Уже утром Весна постучала в окно маминой кухни и, просунув свою рыжую голову, восторженно продекламировала, что все получилось как нельзя лучше: Мелания вышла из дому веселая и улыбалась каждому встречному. Потом ее видели в универмаге, где она покупала лифчики, затем в парфюмерном магазине у Елисея и в модном салоне Фекети, и теперь всем все абсолютно ясно.
Я думал, что на уроке физики удержусь от смеха, но оказалось, что мои опасения были излишни. Я смотрел на ее серые глаза, на серое, окруженное такими же серо-желтыми волосами лицо, видел, как, рассказывая что-то об электромагнитах, Мелания без всякой причины улыбается, и не испытывал никакого желания смеяться.

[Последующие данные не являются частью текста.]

/-- What a chain still holds back, passed on as at the end of an image: the lines that come out, the context after it, and
the stamps of reported parts. -/
def chainFlush (layout : Nat) : List (Nat × Nat × List Byte) → IspCtx → List PLine → List PLine × IspCtx × List Nat
  | [], x, ls => (ls, x, [])
  | (i, code, b) :: rest, x, ls =>
    let r := chainLines layout [(i, code, b)] x ls
    let o := StageBuf.passOn code b (Sparse.get r.2.1.held i {})
    let t := chainFlush layout rest { r.2.1 with held := Sparse.erase r.2.1.held i } (r.1 ++ o)
    (t.1, t.2.1, r.2.2 ++ t.2.2)

/-- The stages up to and including PRESENCE, which every line passes (R249); UNPACK alone in a chain without it.
[Log 43 DESIGN CHOICE] -/
def IspRec.preLen (r : IspRec) : Nat := if r.stages.contains 11 then r.stages.findIdx (· == 11) + 1 else 1
def IspRec.pre (r : IspRec) : List (Nat × Nat × List Byte) := r.chain.take r.preLen

/-- The stages behind them, which only lines of a window pass. -/
def IspRec.post (r : IspRec) : List (Nat × Nat × List Byte) := r.chain.drop r.preLen

/-- The PACK layout of a pipeline. -/
def IspRec.layout (r : IspRec) : Nat := match (r.chain.find? (fun t => t.2.1 == 14)) with
  | some t => leAt t.2.2 0 1
  | none => 0

/-- UNPACK: pixels of `bits` bits, packed from the least significant bit of each byte on, to left-aligned 16 bits.
[Log 42 PRESUMED] -/
def unpack (chans width bits : Nat) (b : List Byte) : List (List Int) :=
  let n := leAt b 0 b.length
  (List.range chans).map (fun c => (List.range width).map (fun x =>
    Int.ofNat (n / 2 ^ (bits * (x * chans + c)) % 2 ^ bits * 2 ^ (16 - bits))))

/-- A line as it enters the chain. -/
def InLine.enter (x : InLine) : PLine :=
  if x.line.void then x.line else { x.line with chans := unpack (colorChans x.line.color) x.width x.bits x.bytes }

/-! ## PACK -/

/-- One value as the bytes of a layout. A value NORM has not brought into an 8-bit range has no stated result. -/
def packPx (layout : Nat) (norm : Bool) (v : Int) : List Byte :=
  let (lo, hi) := packRange layout
  let v := if norm || layout == 2 || (decide (lo ≤ v) && decide (v ≤ hi)) then v
    else Int.ofNat (Config.isp 14 (unsignedOf 64 v) layout).toNat
  leBytes (if layout = 2 then 2 else 1) (unsignedOf 16 v)

/-- The planes of a line: one for an interleaved layout, one for each channel otherwise. -/
def packLine (layout : Nat) (l : PLine) : List (List Byte) :=
  if layout = 0 then
    [(List.range l.width).flatMap (fun x => (List.range l.chans.length).flatMap (fun c => packPx 0 l.norm (l.px c x)))]
  else l.chans.map (fun px => px.flatMap (packPx layout l.norm))

/-! ## Assembly (R249) -/

/-- Inserts a line into a part by its place, after those of the same place. -/
def outInsert (l : OutLine) : List OutLine → List OutLine
  | [] => [l]
  | x :: r => if l.off < x.off then l :: x :: r else x :: outInsert l r

/-- Whether a line belongs to a part image. -/
def PartImg.takes (q : PartImg) (l : PLine) : Bool :=
  q.port == l.port &&
    (match l.frame with
     | some n => q.trk == 0xFFFF && q.seq == n
     | none => q.trk != 0xFFFF && inWin l.count q.p q.w)

/-- A line at the end of the chain goes to every part it was assigned to. -/
def State.assemble (s : State) (k layout : Nat) (l : PLine) : State :=
  let x := s.pipe k
  let o : PartImg → OutLine := fun q =>
    ⟨if l.frame.isSome then 0 else (d48 l.count q.p).toNat, l.count, l.mono, l.flags, l.void, if l.void then [] else packLine layout l,
     l.width, l.chans.length, l.stat⟩
  s.setPipe k { x with parts := x.parts.map (fun q =>
    if l.wins.contains q.slot then { q with lines := outInsert (o q) q.lines } else q) }

/-- A line behind PRESENCE is assigned to every part it belongs to; one in no window is discarded, and counted as outside
(R249). -/
def State.assign (s : State) (k : Nat) (l : PLine) : Option PLine × State :=
  match ((s.pipe k).parts.filter (·.takes l)).map (·.slot) with
  | [] => (none, if l.frame.isSome then s else s.inc (R.ISP_CNT_OUTSIDE_COUNT k))
  | ws => (some { l with wins := ws }, s)

/-- A context of a pipeline: false in-line, true through memory. -/
def State.ispCtx (s : State) (k : Nat) (tm : Bool) : IspCtx := if tm then (s.pipe k).ctx1 else (s.pipe k).ctx0
def State.setCtx (s : State) (k : Nat) (tm : Bool) (c : IspCtx) : State :=
  s.setPipe k (if tm then { s.pipe k with ctx1 := c } else { s.pipe k with ctx0 := c })

/-- What has passed the stages up to PRESENCE: its reports go out on crossing 6, its lines are assigned. -/
def State.preDone (s : State) (k : Nat) (tm : Bool) (t : List PLine × IspCtx × List Nat) : List PLine × State :=
  let s := t.2.2.foldl (fun (s : State) (c : Nat) => (s.inc (R.ISP_CNT_PRESENCE_COUNT k)).camSend (.presence k c))
    (s.setCtx k tm t.2.1)
  t.1.foldl (fun (acc : List PLine × State) (l : PLine) =>
    let (o, s) := acc.2.assign k l
    (acc.1 ++ o.toList, s)) ([], s)

/-- What has passed the other stages is assembled. -/
def State.postDone (s : State) (k layout : Nat) (tm : Bool) (t : List PLine × IspCtx × List Nat) : State :=
  t.1.foldl (fun (s : State) (l : PLine) => s.assemble k layout l) (s.setCtx k tm t.2.1)

/-- A context passes on what its stages behind PRESENCE hold back. -/
def State.postFlush (s : State) (k : Nat) (tm : Bool) (r : IspRec) : State :=
  s.postDone k r.layout tm (chainFlush r.layout r.post (s.ispCtx k tm) [])

/-- A context passes on all it holds back. -/
def State.ctxFlush (s : State) (k : Nat) (tm : Bool) (r : IspRec) : State :=
  let (ls, s) := s.preDone k tm (chainFlush r.layout r.pre (s.ispCtx k tm) [])
  (s.postDone k r.layout tm (chainLines r.layout r.post (s.ispCtx k tm) ls)).postFlush k tm r

/-- The pixels of a line count in the rate of its context over the last 100 ms (R282). -/
def State.loadAdd (s : State) (k : Nat) (tm : Bool) (px : Nat) : State :=
  let x := s.pipe k
  let add := fun (l : List (Nat × Nat)) => l.filter (fun e => decide (s.now < e.1 + 100000000)) ++ [(s.now, px)]
  s.setPipe k (if tm then { x with load1 := add x.load1 } else { x with load0 := add x.load0 })

/-- The rates of a pipeline over the last 100 ms in Mpx/s, as ISP_LOAD shows them (R282). [Log 15 DESIGN CHOICE] -/
def State.loadOf (s : State) (k : Nat) : Nat :=
  let rate := fun (l : List (Nat × Nat)) =>
    min 65535 (sumOf (l.filter (fun e => decide (s.now < e.1 + 100000000))) (·.2) / 100000)
  rate (s.pipe k).load0 + 65536 * rate (s.pipe k).load1

/-- One line through a pipeline in a context: the stages up to PRESENCE, its assignment, and the other stages. The last line
of an area image passes on all that is held back, and closes its whole-frame part. -/
def State.pipeOne (s : State) (k : Nat) (tm : Bool) (r : IspRec) (l : PLine) : State :=
  let s := s.loadAdd k tm l.width
  let (ls, s) := s.preDone k tm (chainLines r.layout r.pre (s.ispCtx k tm) [l])
  let s := s.postDone k r.layout tm (chainLines r.layout r.post (s.ispCtx k tm) ls)
  if l.last then
    let s := s.ctxFlush k tm r
    let x := s.pipe k
    s.setPipe k { x with parts := x.parts.map (fun q =>
      if q.port == l.port && q.trk == 0xFFFF && l.frame == some q.seq then { q with closed := true } else q) }
  else s

/-- Lines through a pipeline in a context. -/
def State.pipeLines (s : State) (k : Nat) (tm : Bool) (r : IspRec) (ls : List PLine) : State :=
  ls.foldl (fun (s : State) (l : PLine) => s.pipeOne k tm r l) s

/-- The in-line camera of a pipeline leaves it: behind its last line the context passes on what it holds back (R269). -/
def State.pipeLeave (s : State) (k : Nat) : State :=
  let x := s.pipe k
  s.setPipe k { x with inq := x.inq ++ [{ voidLine 15 { count := 0, mono := 0, num := 0 } with leave := true }] }

/-- The ISP record of a pipeline. [Log 43 DESIGN CHOICE] -/
def State.ispRec (s : State) (k : Nat) : Option IspRec := s.img.active.bind (fun im => im.isps.find? (·.pipe == k))

/-- Whether a pipeline can work: its domain is clocked, its chain valid, and crossing 6 not full (R140, R254, R275). -/
def State.pipeFree (s : State) (k : Nat) : Bool :=
  !s.gated 0x30000 && !s.bit (R.ISP_PIPE_STATUS_HELD k) && decide (s.cam.xing6.length < 64)

/-- PIPELINE_LINE: the next line of a pipeline's in-line camera. -/
def State.pipeLine (s : State) (k : Nat) : State :=
  let x := s.pipe k
  match x.inq, s.ispRec k with
  | l :: rest, some r =>
    if s.pipeFree k then
      let s := s.setPipe k { x with inq := rest }
      if l.leave then s.ctxFlush k false r else s.pipeOne k false r l.enter
    else s
  | _, _ => s

/-! ## Completion (R250, R257 to R259, R271) -/

/-- Bytes of an output slot, and its address. -/
def State.outSlot (s : State) (k : Nat) (r : IspRec) (i : Nat) : Nat × Nat :=
  match s.img.active.bind (·.mem? r.outPart) with
  | some m =>
    let n := (m.size - 65536) / max 1 (s.fld (R.ISP_OUT_CFG_SLOTS k)) / 4096 * 4096
    (m.base + 65536 + i * n, n)
  | none => (0, 0)

/-- Whether the stages of a chain, from place `i` up to `j`, hold no line of a kind. -/
def IspCtx.none_ (c : IspCtx) (i j : Nat) (f : PLine → Bool) : Bool :=
  c.held.all (fun b => b.1 < i || j ≤ b.1 || b.2.q.all (fun l => !f l))

/-- Whether nothing more comes to a part from ahead of its assignment: it is closed, no trigger of its window is outstanding
or waits, no frame of it waits in memory, and none of its lines waits for the pipeline or in its stages up to PRESENCE. -/
def State.partReady (s : State) (k : Nat) (r : IspRec) (q : PartImg) : Bool :=
  let x := s.port q.port
  let within := fun (t : Trig) => q.trk != 0xFFFF && inWin t.count q.p q.w
  let pipe := s.pipe k
  q.closed && !x.outst.any within && !x.waits.any within && !x.fbs.any (fun f => f.pipe == k && within f.trig)
    && (x.img.bind (·.trig)).all (fun t => !within t)
    && pipe.inq.all (fun l => !q.takes l.line)
    && pipe.ctx0.none_ 0 r.preLen q.takes && pipe.ctx1.none_ 0 r.preLen q.takes
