/-- The width of a microsecond pulse, in ns. -/
def State.ejWidthNs (s : State) (n : Nat) : Nat := 1000 * max 40 (s.fld (R.EJ_OUT_WIDTH_WIDTH n))

/-- Group of an output: EJ0 to EJ7, or EJ8 to EJ15. -/
def ejGroupLow (s : State) (n : Nat) : Bool :=
  if n < 8 then s.bit R.PWR_MOD_STATUS_VEJ_A_LOW else s.bit R.PWR_MOD_STATUS_VEJ_B_LOW

/-- Adds flags to the entry whose pulse runs. -/
def State.ejCurFlags (s : State) (n bits : Nat) : State :=
  let x := s.ej n
  match x.cur with
  | some c => s.setEj n { x with cur := some { c with ent := { c.ent with flags := c.ent.flags ||| bits } } }
  | none => s

/-- Commands an output on: it energises unless it is latched off, its supply is low, or the reset pin is low; a latched
or unsupplied one is logged so and reads back off (R84, R106, R107). -/
def State.ejTurnOn (s : State) (n : Nat) : State :=
  let x := s.ej n
  let latched := (s.fld R.EJ_OUT_STS_OVERCURRENT).testBit n
  let low := ejGroupLow s n
  let x := { x with
    cur := x.cur.map (fun c => { c with ns := s.motNow })
    endAt := max (s.now + s.ejWidthNs n) x.extTo, extTo := 0, onAt := s.now
    on := !latched && !low && !s.pwr.nrstLow, checks := x.checks ++ [{ on := true, due := s.now + 50000 }] }
  let s := (s.setEj n x).ejGo n ejOn
  let s := s.emit (.eject n true)
  s.ejCurFlags n ((if latched then 4 else 0) + (if low then 8 else 0))

/-- The first due entry of an idle output starts a pulse (R308); one armed late counts as a late entry fired (R71). `e` is E
when it fell due. -/
def State.ejStart (s : State) (n : Nat) (a : ArmEnt) (outcome e : Nat) : State :=
  let s := s.total 7
  let s := if a.late then s.inc R.EJ_FIRE_LATE_CNT_FIRE_LATE else s
  let x := s.ej n
  let endc := if s.bit (R.EJ_OUT_CFG_WIDTH_CNT n) then some ((a.cnt e + s.fld (R.EJ_OUT_WIDTH_WIDTH n)) % 2 ^ 48) else none
  let delay := s.fld (R.EJ_OUT_TIMING_ON_DELAY_US n)
  let c : CurEnt := ⟨a, outcome, s.eOf (s.ejChan n), s.motNow⟩
  let s := s.setEj n { x with cur := some c, endCnt := endc, extTo := 0, endAt := s.now + 1000 * delay }
  if delay = 0 then s.ejTurnOn n else s.ejGo n ejDelay

/-- Logs the entry whose pulse has ended (R313); a readback check of its on-edge that is still due keeps its number.
[Log 39 DESIGN CHOICE] -/
def State.ejCurLog (s : State) (n : Nat) (outcome : Option Nat) (bits : Nat) : State :=
  let x := s.ej n
  match x.cur with
  | some c =>
    let o := outcome.getD c.outcome
    let s := s.setEj n { x with
      cur := none, endCnt := none, extTo := 0
      checks := x.checks.map (fun k => if k.on && k.entry.isNone then { k with entry := some s.mot.log.total } else k) }
    (s.ejCount n o).ejLog (ejEntry n { c.ent with flags := c.ent.flags ||| bits } o c.e c.ns)
  | none => s

/-- Commands an output off. -/
def State.ejOff (s : State) (n : Nat) : State :=
  let x := s.ej n
  (s.setEj n { x with on := false, checks := x.checks ++ [{ on := false, due := s.now + 50000 }] }).emit (.eject n false)

/-- A pulse that is ON ends and passes to GAP. -/
def State.ejPulseEnd (s : State) (n : Nat) (maxOn : Bool) : State :=
  let s := (s.ejOff n).ejCurLog n none (if maxOn then 128 else 0)
  let s := s.setEj n { s.ej n with endAt := s.now + 1000 * s.fld (R.EJ_OUT_TIMING_MIN_OFF_US n) }
  let s := s.ejGo n ejGap
  if maxOn then s.ejReport 0x5001 n else s

/-- The pulse of a disabled output ends straight to IDLE: FIRED if it had turned on, SKIPPED from DELAY (R311). -/
def State.ejCut (s : State) (n : Nat) : State :=
  let st := s.ejSt n
  let s := if st = ejOn then (s.ejOff n).ejCurLog n none 0 else if st = ejDelay then s.ejCurLog n (some 6) 0 else s
  s.ejGo n ejIdle

/-! ## Due entries (R308, R310, R311) -/

/-- An entry that falls due. `held` tells a held entry, whose output is idle; `e` is E when it fell due. One armed late is
reported when it falls due, whatever becomes of it (R52). [Log 39 DESIGN CHOICE] -/
def State.ejTake (s : State) (n : Nat) (a : ArmEnt) (held : Bool) (e : Nat) : State :=
  if !s.ejEnabled n then (s.ejLeave n a 6).ejReport 0x5004 n
  else
    let s := if a.late && !held then s.ejReport 0x5103 n else s
    if s.ejSt n = ejIdle then s.ejStart n a (if held then 5 else if a.late then 2 else 1) e
    else
      let rearm := s.fld (R.EJ_OUT_CFG_REARM n)
      let x := s.ej n
      if s.ejSt n = ejGap ∨ rearm = 2 then s.setEj n { x with held := x.held ++ [⟨a, s.now, e⟩] }
      else if rearm = 0 then s.ejLeave n a 3
      else
        let w := s.fld (R.EJ_OUT_WIDTH_WIDTH n)
        let s := match x.endCnt with
          | some c =>
            let k := (a.cnt e + w) % 2 ^ 48
            if 0 < d48 k c then s.setEj n { x with endCnt := some k } else s
          | none =>
            let k := s.now + 1000 * s.fld (R.EJ_OUT_TIMING_ON_DELAY_US n) + s.ejWidthNs n
            if s.ejSt n = ejOn then s.setEj n { x with endAt := max x.endAt k } else s.setEj n { x with extTo := max x.extTo k }
        s.ejLeave n a 4
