-- ==== Sys2Proof/Frame.lean ====
section
/-! DEFINITION. Frame: for every command, the parts of the state and the registers it may change, over all its paths: what
stands in neither list is unchanged. `none` for the registers says that the command may change any of them (starts, resets,
and the general accesses of the bus). -/

namespace Sys2Proof.Frame

open Sys2Proof.Machine

/-- The offset of one register. -/
def one (r : Reg) (_ : Nat) : Nat := r.off
/-- The offsets of an array of registers. -/
def all (r : Nat → Reg) (k : Nat) : Nat := (r k).off
/-- A span of `n` offsets. -/
def span (lo n k : Nat) : Nat := lo + k % n

/-- Every register outside the rows listed reads as before. -/
def OnlyRows (l : List (Nat → Nat)) (s t : State) : Prop := ∀ r : Reg, (∀ f ∈ l, ∀ k, r.off ≠ f k) → t.rd r = s.rd r

/-- Registers of a status report (R25, R661, R712). -/
def reportRows : List (Nat → Nat) :=
  [one R.JRN_CNT_DROP, one R.JRN_SEQ, one R.JRN_STAGE, one R.JRN_STATUS, one R.MBX_IRQ_PEND, all R.MBX_MSIX_PBA]

/-- Registers of the end of a track and what its verdict starts. -/
def trackRows : List (Nat → Nat) :=
  [one R.CLK_FAIL, one R.EJ_LATE_CNT, one R.EJ_LOG_LOST, one R.EJ_LOG_TAIL, one R.EJ_LSTOP,
    all R.EJ_OUT_CNT_COALESCED, all R.EJ_OUT_CNT_DEFERRED, all R.EJ_OUT_CNT_EXTENDED, all R.EJ_OUT_CNT_FIRED,
    all R.EJ_OUT_CNT_SKIPPED, all R.EJ_OUT_HEAD_HI, all R.EJ_OUT_HEAD_LO, all R.EJ_OUT_STATUS, one R.EJ_OVF_CNT,
    one R.EJ_POL_STATUS, all R.GILL_LOOP, all R.GILL_STATUS, all R.JRN_TOT, one R.MBX_RSEQ_NEXT, one R.MESH_TW_CTRL,
    one R.MESH_TW_RUN_NS, one R.MOT_TRK_ACTIVE, one R.MOT_TRK_STATUS, one R.SCHED_CPL_LOST, one R.SCHED_CPL_TAIL,
    all R.SCHED_GILL_RES, all R.SCHED_P_STATUS, all R.SCHED_Q_DONE, all R.SCHED_Q_FAILED, all R.SCHED_Q_STATUS,
    one R.SCHED_STATUS, all R.SYNC_COUNT, all R.SYNC_STATE]

/-- Registers of a read of memory that may fail. -/
def readRows : List (Nat → Nat) :=
  [all R.JRN_TOT, one R.MBX_CNT_HWIN_FAULT, one R.MBX_HSTATUS, all R.MEM_CH_CNT_CORR, all R.MEM_CH_CNT_UNCORR,
    all R.MEM_CH_UNCORR_HI, all R.MEM_CH_UNCORR_LO, one R.MEM_ECC_STATUS, one R.MESH_PROG_STATUS,
    one R.MMU_CNT_FAULTS, one R.MMU_CNT_WALKS, one R.MMU_FQ_LOST, one R.MMU_STATUS]

/-- Registers of an ejector output and its log. -/
def ejectorRows : List (Nat → Nat) :=
  [one R.CLK_FAIL, one R.EJ_LOG_LOST, one R.EJ_LOG_TAIL, all R.EJ_OUT_CNT_COALESCED, all R.EJ_OUT_CNT_DEFERRED,
    all R.EJ_OUT_CNT_EXTENDED, all R.EJ_OUT_CNT_FIRED, all R.EJ_OUT_CNT_SKIPPED, all R.EJ_OUT_HEAD_HI,
    all R.EJ_OUT_HEAD_LO, all R.EJ_OUT_STATUS, one R.EJ_POL_STATUS]

/-- Registers of the end of an image. -/
def imageRows : List (Nat → Nat) :=
  [span 0x10900 512, span 0x12800 64, span 0x80000 65536, one R.ADP_INFLIGHT, one R.BOOT_IMG_ACTIVE,
    one R.BOOT_IMG_DETAIL, all R.BOOT_IMG_DIGEST, one R.BOOT_IMG_REV, one R.BOOT_IMG_STATUS, all R.CXP_BIND,
    all R.CXP_CNT_UNDELIV, all R.CXP_FB_STATUS, all R.CXP_PORT_CFG, all R.CXP_PORT_STATUS, all R.DMA_CNT_CHAINS,
    all R.DMA_CNT_FAILED, all R.DMA_CNT_ITEMS, all R.DMA_ENG_STATUS, all R.DMA_SUB_STATUS, all R.EJ_OUT_CFG,
    all R.GILL_LOOP, all R.GILL_STATUS, all R.ISP_PIPE_STATUS, all R.JRN_TOT, all R.LANE_CNT_WAKE, all R.LANE_STATUS,
    one R.MBX_CNT_HWIN_FAULT, one R.MBX_CTRL, one R.MBX_HSTATUS, all R.MEM_CH_CNT_CORR, all R.MEM_CH_CNT_UNCORR,
    all R.MEM_CH_UNCORR_HI, all R.MEM_CH_UNCORR_LO, one R.MEM_ECC_STATUS, one R.MESH_PROG_STATUS, one R.MESH_ROUTESET,
    one R.MMU_CNT_FAULTS, one R.MMU_CNT_WALKS, one R.MMU_FQ_LOST, one R.MMU_STATUS, all R.MOT_GATE_CFG,
    one R.PFX_STATUS, one R.PFX_USED, all R.PTP_PORT_STATUS, one R.RING_LAYOUT, all R.RING_SIDE_STATUS,
    one R.RING_STATUS, one R.RING_TOPO, all R.SCHED_GILL_RES, all R.SCHED_P_QUANTUM, all R.SCHED_Q_CFG,
    all R.SYNC_COUNT, all R.SYNC_STATE, all R.SYS_REPRO_DIGEST]

/-- Registers of a submission to the scheduler. -/
def submissionRows : List (Nat → Nat) :=
  [one R.MESH_TW_CTRL, one R.MESH_TW_RUN_NS, one R.SCHED_CPL_LOST, one R.SCHED_CPL_TAIL, all R.SCHED_P_STATUS,
    all R.SCHED_Q_ADMITTED, all R.SCHED_Q_DONE, all R.SCHED_Q_DOOMED, all R.SCHED_Q_FAILED, all R.SCHED_Q_REFUSED,
    all R.SCHED_Q_STATUS, one R.SCHED_STATUS, one R.SCHED_SUB_ID, one R.SCHED_SUB_STATUS, all R.SYNC_COUNT,
    all R.SYNC_STATE]

/-- Registers of a frame sent on the ring. -/
def ringRows : List (Nat → Nat) :=
  [all R.LANE_CNT_WAKE, all R.LANE_STATUS, all R.RING_SIDE_FRAMES_TX, all R.RING_SIDE_STATUS]

/-- Registers of a write of memory that may fail. -/
def writeRows : List (Nat → Nat) :=
  [one R.MBX_CNT_HWIN_FAULT, one R.MBX_HSTATUS, one R.MMU_CNT_FAULTS, one R.MMU_FQ_LOST, one R.MMU_STATUS]

/-- Registers of a loss of the input. -/
def lossRows : List (Nat → Nat) :=
  [one R.ANN_STATUS, one R.BOOT_IMG_STATUS, one R.CLK_FAIL, one R.CLK_STATUS, one R.EJ_LOG_LOST, one R.EJ_LOG_TAIL,
    one R.EJ_LSTOP, all R.EJ_OUT_CNT_COALESCED, all R.EJ_OUT_CNT_DEFERRED, all R.EJ_OUT_CNT_EXTENDED,
    all R.EJ_OUT_CNT_FIRED, all R.EJ_OUT_CNT_SKIPPED, all R.EJ_OUT_HEAD_HI, all R.EJ_OUT_HEAD_LO, all R.EJ_OUT_STATUS,
    one R.EJ_POL_STATUS, one R.I2C_CNT_CMDS, one R.I2C_CNT_TGT_TXN, one R.I2C_FILL, one R.I2C_STATUS,
    all R.I2C_TWIN_LIVE, one R.JRN_CNT_FLASH_FAIL, one R.JRN_CNT_PAGES, one R.JRN_OLDEST, one R.JRN_RUNWAY,
    one R.JRN_START_CNT, all R.JRN_TOT, one R.JRN_WRPTR, all R.LANE_CNT_WAKE, all R.LANE_STATUS, one R.MBX_LINK,
    all R.PTP_PORT_STATUS, one R.PWR_HOLDUP, one R.PWR_MODE_STATUS, one R.PWR_MOD_STATUS, one R.PWR_POCXP_STS,
    one R.SPI_CNT_ENTRIES, one R.SPI_CNT_FAILED, all R.SPI_RXBUF, one R.SPI_STATUS]

/-- Registers of a window and its triggers. -/
def windowRows : List (Nat → Nat) :=
  [all R.CXP_CNT_OVERRUN, all R.CXP_CNT_OVERTRIG, all R.CXP_CNT_UNDELIV, all R.CXP_PORT_STATUS, all R.CXP_WIN,
    all R.ISP_CNT_OUT_FULL, all R.ISP_PIPE_STATUS]

/-- Registers of the commit of an image. -/
def commitRows : List (Nat → Nat) :=
  [span 0x10900 512, span 0x12800 64, span 0x80000 65536, one R.ADP_INFLIGHT, one R.BOOT_IMG_ACTIVE,
    all R.BOOT_IMG_DIGEST, one R.BOOT_IMG_LOAD_MS, one R.BOOT_IMG_REV, one R.BOOT_IMG_STATUS, all R.CXP_BIND,
    all R.CXP_CNT_UNDELIV, all R.CXP_FB_STATUS, all R.CXP_PORT_CFG, all R.CXP_PORT_STATUS, all R.EJ_OUT_CFG,
    all R.GILL_LOOP, all R.GILL_STATUS, all R.ISP_PIPE_STATUS, all R.LANE_CNT_WAKE, all R.LANE_STATUS,
    one R.MBX_RSEQ_NEXT, one R.MESH_ROUTESET, all R.MOT_GATE_CFG, one R.PFX_STATUS, one R.PFX_USED,
    all R.PTP_PORT_STATUS, one R.RING_LAYOUT, all R.RING_SIDE_STATUS, one R.RING_STATUS, one R.RING_TOPO,
    all R.SCHED_GILL_RES, all R.SCHED_P_QUANTUM, all R.SCHED_Q_CFG, all R.SYNC_COUNT, all R.SYNC_STATE,
    all R.SYS_REPRO_DIGEST, one R.SYS_REPRO_STATUS]

/-- Registers of a bundle of a gill. -/
def bundleRows : List (Nat → Nat) :=
  [all R.DMA_ENG_STATUS, all R.GILL_CNT_BUNDLES, all R.GILL_CNT_GLOBAL, all R.GILL_CNT_STALL, all R.GILL_CNT_WAIT,
    all R.GILL_FAULT, all R.GILL_FAULT_INFO, all R.GILL_LOOP, all R.GILL_PC, all R.GILL_STATUS,
    one R.MESH_PROG_STATUS, one R.MESH_TW_G, one R.MESH_TW_REF_NS, one R.MESH_TW_RETRY_NS, all R.SYNC_COUNT,
    all R.SYNC_STATE]

/-- Registers of a fatal end of bring-up. -/
def fatalRows : List (Nat → Nat) :=
  [one R.SYS_BOOT_STATUS, one R.SYS_CAP_UNITS, one R.SYS_FATAL, one R.SYS_ID, one R.SYS_REV]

То, что я ощущал, скорее напоминало приступ тошноты. Когда она, проходя мимо, улыбнулась, я потупился.
Было около одиннадцати, и пенсионеры уже заняли свои места вокруг фонтана. В окно я заметил, как Атаман с площади подает какие-то знаки, а Мита, сидевший через три парты впереди меня, тоже что-то сигнализирует рукой. Догадаться было не трудно. Я понял: они снова договаривались о письме.
Увидев, как Мелания в коридоре, вся вспыхнув, кинулась к физкультурнику, я дал себе слово, что ни за что больше не стану писать для нее писем.
— Что ты скис? — сказала Неда и остановилась рядом. По стенам в коридоре были развешены чучела птиц, плакаты, изображающие внутренние органы пресмыкающихся и разных млекопитающих, а в стеклянном шкафу возле двери в учительскую стоял на полусогнутых ногах человеческий скелет. Я подумал, кем мог быть этот человек, прежде чем превратиться в такое страшилище, но промолчал.